Surprisingly, recruitment of U1 and U2 snRNPs was also affected, indicating that RNA-mediated interactions between CBC and snRNPs contribute to splicing. On the other hand, CBC depletion did not impair snRNP biogenesis, ruling out the possibility that decreased snRNP recruitment was due to changes in nuclear snRNP concentration. Taken together, the data support a model whereby
CBC ARS-1620 ic50 promotes pre-mRNA splicing through a network of interactions with and among spliceosomal snRNPs during cotranscriptional spliceosome assembly.”
“Piwi proteins and their associated small RNAs are essential for fertility in animals. In part, this is due to their roles in guarding germ cell genomes against the activity of mobile genetic elements. piRNA populations direct Piwi proteins to silence transposon targets and, as such, form a molecular code that
discriminates transposons from endogenous genes. Information ultimately carried by piRNAs is encoded within genomic loci, termed piRNA clusters. These give rise to long, single-stranded, primary transcripts that are processed into piRNAs. Despite the biological importance of this pathway, neither the characteristics that define a locus as a source of piRNAs nor the mechanisms that catalyze primary piRNA biogenesis are well understood. We searched an EMS-mutant collection annotated selleck for fertility phenotypes for genes involved in the piRNA pathway. Twenty-seven homozygous sterile strains showed transposon-silencing defects. One of these, which strongly impacted primary piRNA biogenesis, harbored a causal mutation in CG5508, a member of the Drosophila glycerol-3-phosphate O-acetyltransferase (GPAT) family. These enzymes catalyze the first acylation step on the path to the production of phosphatidic acid (PA). Though MTMR9 this pointed strongly to a function for phospholipid signaling in the piRNA pathway, a mutant form of CG5508, which lacks the GPAT active
site, still functions in piRNA biogenesis. We have named this new biogenesis factor Minotaur.”
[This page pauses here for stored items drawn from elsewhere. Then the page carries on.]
/-! ### setCursor -/

@[simp] theorem State.setCursor_err (s : State) (c : Nat × Nat) : (s.setCursor c).err = s.err := rfl
@[simp] theorem State.setCursor_truncWarn (s : State) (c : Nat × Nat) : (s.setCursor c).truncWarn = s.truncWarn := rfl
@[simp] theorem State.setCursor_done (s : State) (c : Nat × Nat) : (s.setCursor c).done = s.done := rfl
@[simp] theorem State.setCursor_dropped (s : State) (c : Nat × Nat) : (s.setCursor c).dropped = s.dropped := rfl
@[simp] theorem State.setCursor_seq (s : State) (c : Nat × Nat) : (s.setCursor c).seq = s.seq := rfl
@[simp] theorem State.setCursor_mismatch (s : State) (c : Nat × Nat) : (s.setCursor c).mismatch = s.mismatch := rfl
@[simp] theorem State.setCursor_idx (s : State) (c : Nat × Nat) : (s.setCursor c).idx = s.idx := rfl
@[simp] theorem State.setCursor_width (s : State) (c : Nat × Nat) : (s.setCursor c).width = s.width := rfl
@[simp] theorem State.setCursor_height (s : State) (c : Nat × Nat) : (s.setCursor c).height = s.height := rfl
@[simp] theorem State.setCursor_alphaPresent (s : State) (c : Nat × Nat) : (s.setCursor c).alphaPresent = s.alphaPresent := rfl
@[simp] theorem State.setCursor_curCol (s : State) (c : Nat × Nat) : (s.setCursor c).curCol = BitVec.ofNat 16 c.1 := rfl
@[simp] theorem State.setCursor_curRow (s : State) (c : Nat × Nat) : (s.setCursor c).curRow = BitVec.ofNat 17 c.2 := rfl
@[simp] theorem State.setCursor_fnlen (s : State) (c : Nat × Nat) : (s.setCursor c).fnlen = s.fnlen := rfl
@[simp] theorem State.setCursor_filesize (s : State) (c : Nat × Nat) : (s.setCursor c).filesize = s.filesize := rfl
@[simp] theorem State.setCursor_maxbytes (s : State) (c : Nat × Nat) : (s.setCursor c).maxbytes = s.maxbytes := rfl
@[simp] theorem State.setCursor_hdrcnt (s : State) (c : Nat × Nat) : (s.setCursor c).hdrcnt = s.hdrcnt := rfl
@[simp] theorem State.setCursor_paycnt (s : State) (c : Nat × Nat) : (s.setCursor c).paycnt = s.paycnt := rfl
@[simp] theorem State.setCursor_dataOut (s : State) (c : Nat × Nat) : (s.setCursor c).dataOut = s.dataOut := rfl
@[simp] theorem State.setCursor_car (s : State) (c : Nat × Nat) : (s.setCursor c).car = s.car := rfl
@[simp] theorem State.setCursor_name (s : State) (c : Nat × Nat) : (s.setCursor c).name = s.name := rfl
@[simp] theorem State.setCursor_pay (s : State) (c : Nat × Nat) : (s.setCursor c).pay = s.pay := rfl
@[simp] theorem State.setCursor_turns (s : State) (c : Nat × Nat) : (s.setCursor c).turns = s.turns := rfl
@[simp] theorem State.setCursor_got (s : State) (c : Nat × Nat) : (s.setCursor c).got = s.got := rfl
@[simp] theorem State.setCursor_W (s : State) (c : Nat × Nat) : (s.setCursor c).W = s.W := rfl
@[simp] theorem State.setCursor_H (s : State) (c : Nat × Nat) : (s.setCursor c).H = s.H := rfl
@[simp] theorem State.setCursor_npix (s : State) (c : Nat × Nat) : (s.setCursor c).npix = s.npix := rfl
@[simp] theorem State.setCursor_memory (s : State) (c : Nat × Nat) (sp : Space) : (s.setCursor c).memory sp = s.memory sp := by cases sp <;> rfl
@[simp] theorem State.setCursor_busy (s : State) (c : Nat × Nat) : (s.setCursor c).busy = s.busy := rfl

/-! ### goto -/

@[simp] theorem State.goto_err (s : State) (q : SeqState) : (s.goto q).err = s.err := rfl
@[simp] theorem State.goto_truncWarn (s : State) (q : SeqState) : (s.goto q).truncWarn = s.truncWarn := rfl
@[simp] theorem State.goto_done (s : State) (q : SeqState) : (s.goto q).done = s.done := rfl
@[simp] theorem State.goto_dropped (s : State) (q : SeqState) : (s.goto q).dropped = s.dropped := rfl
@[simp] theorem State.goto_seq (s : State) (q : SeqState) : (s.goto q).seq = q := rfl
@[simp] theorem State.goto_mismatch (s : State) (q : SeqState) : (s.goto q).mismatch = s.mismatch := rfl
@[simp] theorem State.goto_idx (s : State) (q : SeqState) : (s.goto q).idx = 0 := rfl
@[simp] theorem State.goto_width (s : State) (q : SeqState) : (s.goto q).width = s.width := rfl
@[simp] theorem State.goto_height (s : State) (q : SeqState) : (s.goto q).height = s.height := rfl
@[simp] theorem State.goto_alphaPresent (s : State) (q : SeqState) : (s.goto q).alphaPresent = s.alphaPresent := rfl
@[simp] theorem State.goto_curCol (s : State) (q : SeqState) : (s.goto q).curCol = s.curCol := rfl
@[simp] theorem State.goto_curRow (s : State) (q : SeqState) : (s.goto q).curRow = s.curRow := rfl
@[simp] theorem State.goto_fnlen (s : State) (q : SeqState) : (s.goto q).fnlen = s.fnlen := rfl
@[simp] theorem State.goto_filesize (s : State) (q : SeqState) : (s.goto q).filesize = s.filesize := rfl
@[simp] theorem State.goto_maxbytes (s : State) (q : SeqState) : (s.goto q).maxbytes = s.maxbytes := rfl
@[simp] theorem State.goto_hdrcnt (s : State) (q : SeqState) : (s.goto q).hdrcnt = s.hdrcnt := rfl
@[simp] theorem State.goto_paycnt (s : State) (q : SeqState) : (s.goto q).paycnt = s.paycnt := rfl
@[simp] theorem State.goto_dataOut (s : State) (q : SeqState) : (s.goto q).dataOut = s.dataOut := rfl
@[simp] theorem State.goto_car (s : State) (q : SeqState) : (s.goto q).car = s.car := rfl
@[simp] theorem State.goto_name (s : State) (q : SeqState) : (s.goto q).name = s.name := rfl
@[simp] theorem State.goto_pay (s : State) (q : SeqState) : (s.goto q).pay = s.pay := rfl
@[simp] theorem State.goto_turns (s : State) (q : SeqState) : (s.goto q).turns = s.turns := rfl
@[simp] theorem State.goto_got (s : State) (q : SeqState) : (s.goto q).got = s.got := rfl
@[simp] theorem State.goto_W (s : State) (q : SeqState) : (s.goto q).W = s.W := rfl
@[simp] theorem State.goto_H (s : State) (q : SeqState) : (s.goto q).H = s.H := rfl
@[simp] theorem State.goto_npix (s : State) (q : SeqState) : (s.goto q).npix = s.npix := rfl
@[simp] theorem State.goto_cursor (s : State) (q : SeqState) : (s.goto q).cursor = s.cursor := rfl
@[simp] theorem State.goto_memory (s : State) (q : SeqState) (sp : Space) : (s.goto q).memory sp = s.memory sp := by cases sp <;> rfl
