-- ==== Sys2Proof/Proofs/Planner.lean ====
section
/-!
PROOFS. The capacity planner: what PLAN_ENCODE answers in a state that is ready, and the exact numbers its registers
hold afterwards.
-/
namespace Sys2Proof.Machine

theorem exec_planEncode_ready {s : State} (hr : s.ready) :
    exec .planEncode s = .next (performPlanEncode s.clearDone) := by
  rw [exec_eq_accept .planEncode s nofun nofun, State.accept_ready hr]
  rfl

/-! ### A number that fits its register is stored as it is (R9) -/

theorem State.writePlan_maxbytes_toNat (s : State) (r : EncodePlan) (h : r.maxB < 2 ^ 32) :
    (s.writePlan r).maxbytes.toNat = r.maxB := by
  rw [State.writePlan_maxbytes, BitVec.toNat_ofNat, Nat.mod_eq_of_lt h]

theorem State.writePlan_hdrcnt_toNat (s : State) (r : EncodePlan) (h : r.hdr < 2 ^ 17) :
    (s.writePlan r).hdrcnt.toNat = r.hdr := by
  rw [State.writePlan_hdrcnt, BitVec.toNat_ofNat, Nat.mod_eq_of_lt h]

theorem State.writePlan_paycnt_toNat (s : State) (r : EncodePlan) (h : r.pay < 2 ^ 32) :
    (s.writePlan r).paycnt.toNat = r.pay := by
  rw [State.writePlan_paycnt, BitVec.toNat_ofNat, Nat.mod_eq_of_lt h]

/-! ### The registers that PLAN_ENCODE leaves

MAXBYTES and HDRCNT do not depend on whether the plan succeeds, since the four writes survive a raise (R110). -/

theorem performPlanEncode_maxbytes_toNat (s : State) :
    (performPlanEncode s).maxbytes.toNat = s.npix / 2 := by
  have hMax : s.npix / 2 < 2 ^ 32 := by have := s.plan_fits_registers.1; omega
  rcases Nat.lt_or_ge (s.npix / 2) (18 + s.fnlen.toNat) with h | h
  · rw [performPlanEncode_fails h]
    exact s.writePlan_maxbytes_toNat _ hMax
  · rw [performPlanEncode_fits h]
    exact s.writePlan_maxbytes_toNat _ hMax

theorem performPlanEncode_hdrcnt_toNat (s : State) :
    (performPlanEncode s).hdrcnt.toNat = 18 + s.fnlen.toNat := by
  have hHdr := s.plan_fits_registers.2
  rcases Nat.lt_or_ge (s.npix / 2) (18 + s.fnlen.toNat) with h | h
  · rw [performPlanEncode_fails h]
    exact s.writePlan_hdrcnt_toNat _ hHdr
  · rw [performPlanEncode_fits h]
    exact s.writePlan_hdrcnt_toNat _ hHdr

/-- The payload count is a minimum with FILESIZE, which has 32 bits itself. -/
theorem performPlanEncode_paycnt_toNat {s : State} (h : 18 + s.fnlen.toNat ≤ s.npix / 2) :
    (performPlanEncode s).paycnt.toNat = min s.filesize.toNat (s.npix / 2 - (18 + s.fnlen.toNat)) := by
  rw [performPlanEncode_fits h]
  exact s.writePlan_paycnt_toNat _ (Nat.lt_of_le_of_lt (Nat.min_le_left _ _) s.filesize.isLt)

/-- PLAN_ENCODE raises nothing but CAP_HEADER, and exactly when the header does not fit; PAYCNT is 0 then (R109). -/
theorem performPlanEncode_err_cases {s : State} (he : s.err = .noError) :
    (18 + s.fnlen.toNat ≤ s.npix / 2 ∧ (performPlanEncode s).err = .noError)
    ∨ (s.npix / 2 < 18 + s.fnlen.toNat ∧ (performPlanEncode s).err = .capHeader
      ∧ (performPlanEncode s).paycnt = 0) := by
  rcases Nat.lt_or_ge (s.npix / 2) (18 + s.fnlen.toNat) with h | h
  · rw [performPlanEncode_fails h]
    exact .inr ⟨h, rfl, rfl⟩
  · rw [performPlanEncode_fits h]
    exact .inl ⟨h, he⟩

/-- Settles O25: MAXBYTES and HDRCNT are exact whatever the outcome, and ERR tells whether the header fits. -/
theorem planRegistersAreExact : Obligations.PlanRegistersAreExact := by
  intro s hr
  have hMaxbytes : (performPlanEncode s.clearDone).maxbytes.toNat = s.npix / 2 :=
    performPlanEncode_maxbytes_toNat s.clearDone
  have hHdrcnt : (performPlanEncode s.clearDone).hdrcnt.toNat = 18 + s.fnlen.toNat :=
    performPlanEncode_hdrcnt_toNat s.clearDone
  have hMax := s.plan_fits_registers.1
  have hName := s.fnlen.isLt
  refine ⟨_, exec_planEncode_ready hr, hMaxbytes, by omega, hHdrcnt, by omega, ?_⟩
  rw [hMaxbytes, hHdrcnt]
  obtain ⟨-, he, -, -⟩ := State.ready_of hr
  rcases performPlanEncode_err_cases (s := s.clearDone) he with ⟨hFits, hErr⟩ | ⟨hFails, hErr, hPay⟩
  · have hPaycnt : (performPlanEncode s.clearDone).paycnt.toNat
        = min s.filesize.toNat (s.npix / 2 - (18 + s.fnlen.toNat)) := performPlanEncode_paycnt_toNat hFits
    rw [State.clearDone_fnlen, State.clearDone_npix] at hFits
    exact ⟨fun _ => ⟨hPaycnt, by omega⟩, fun hn => absurd hErr hn⟩
  · exact ⟨fun h0 => absurd (hErr.symm.trans h0) nofun, fun _ => ⟨hErr, hFails, hPay⟩⟩

end Sys2Proof.Machine
end

/-!
PROOFS. The state (10_state.md): commands as the register window delivers them, the invariants that every step keeps,
which steps change a register, and the words of the register window.
-/
namespace Sys2Proof

/-! ### The command word -/

/-- A word that decodes is the encoding of its command (R73). -/
theorem word_eq_encode {w : Word} {i : Instr} (h : decode w = .ok i) : w = encode i := by
  obtain ⟨hOpc, hOperand, hwf⟩ := decode_ok h
  obtain ⟨hOpc', hOperand'⟩ := encode_fields i hwf
  exact (word_ext w (encode i)).2 ⟨hOpc.trans hOpc'.symm, hOperand.trans hOperand'.symm⟩

/-- With the fields of an encoding at hand, decoding picks the opcode's row and reads the operand back. -/
theorem decode_encode {i : Instr} (h : i.wellFormed = true) : decode (encode i) = .ok i := by
  obtain ⟨hOpc, hOperand⟩ := encode_fields i h
  cases i with
  | packByte c =>
    have hUpper : upper16Field (encode (.packByte c)) = 0 := by
      unfold upper16Field
      rw [hOperand]
      exact Nat.div_eq_of_lt c.isLt
    have hByte : byteField (encode (.packByte c)) = c :=
      BitVec.eq_of_toNat_eq ((byteField_of_upper16 hUpper).trans hOperand)
    simp [decode, hOpc, Instr.opc, formatF8, hUpper, hByte]
  | curAdvanceBy n => simp [decode, hOpc, Instr.opc, formatF24, hOperand, Instr.operand]
  | _ => simp [decode, hOpc, Instr.opc, formatF0, hOperand, Instr.operand]

end Sys2Proof

namespace Sys2Proof.Machine

/-! ### Invariants of a step -/

/-- What has to be shown of a predicate for every step to keep it: one field for each thing a turn can do. -/
structure StepInvariant (P : State → Prop) : Prop where
  withTurns : ∀ {s : State} (ts : List Turn), P s → P (s.withTurns ts)
  give : ∀ {s : State} (v : Word), P s → P (s.give v)
  markDropped : ∀ {s : State}, P s → P s.markDropped
  engine : ∀ {s t : State}, EngineMove s t → P s → P t
  command : ∀ {s t : State} {i : Instr}, CommandMove s i t → P s → P t
  illegal : ∀ {s : State}, s.busy = false → s.err = .noError → P s → P (s.clearDone.raise .illegal)
  written : ∀ {s : State} (r : Reg) (d : Word), s.busy = false → P s → P (r.effect d s)
  memWrite : ∀ {s : State} (sp : Space) (a : Nat) (v : Byte), a < Config.spaceSize sp → P s →
    P (s.memWrite sp a v)
  reset : ∀ {s : State}, P s → P s.resetBlock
“Despite the vast excess of cellular RNAs, precisely two copies of viral genomic RNA (gRNA) are selectively packaged into new human immunodeficiency type 1 (HIV-1) particles via specific interactions between the HIV-1 Gag and the gRNA psi (psi) packaging signal. Gag consists of the matrix (MA), capsid, nucleocapsid (NC), and p6 domains. Binding of the Gag NC domain to psi is necessary for gRNA packaging, but the mechanism by which Gag selectively interacts with. is unclear. Here, we investigate the binding of NC and Gag variants to an RNA derived from psi (Psi RNA), as well as to a non-psi region (TARPolyA). Binding was measured as a function of salt to obtain the effective charge (Z(eff)) and nonelectrostatic (i.e., specific) component of binding, K-d(1M). Gag binds to Psi RNA with a dramatically reduced K-d(1M) and lower Z(eff) relative to TARPolyA.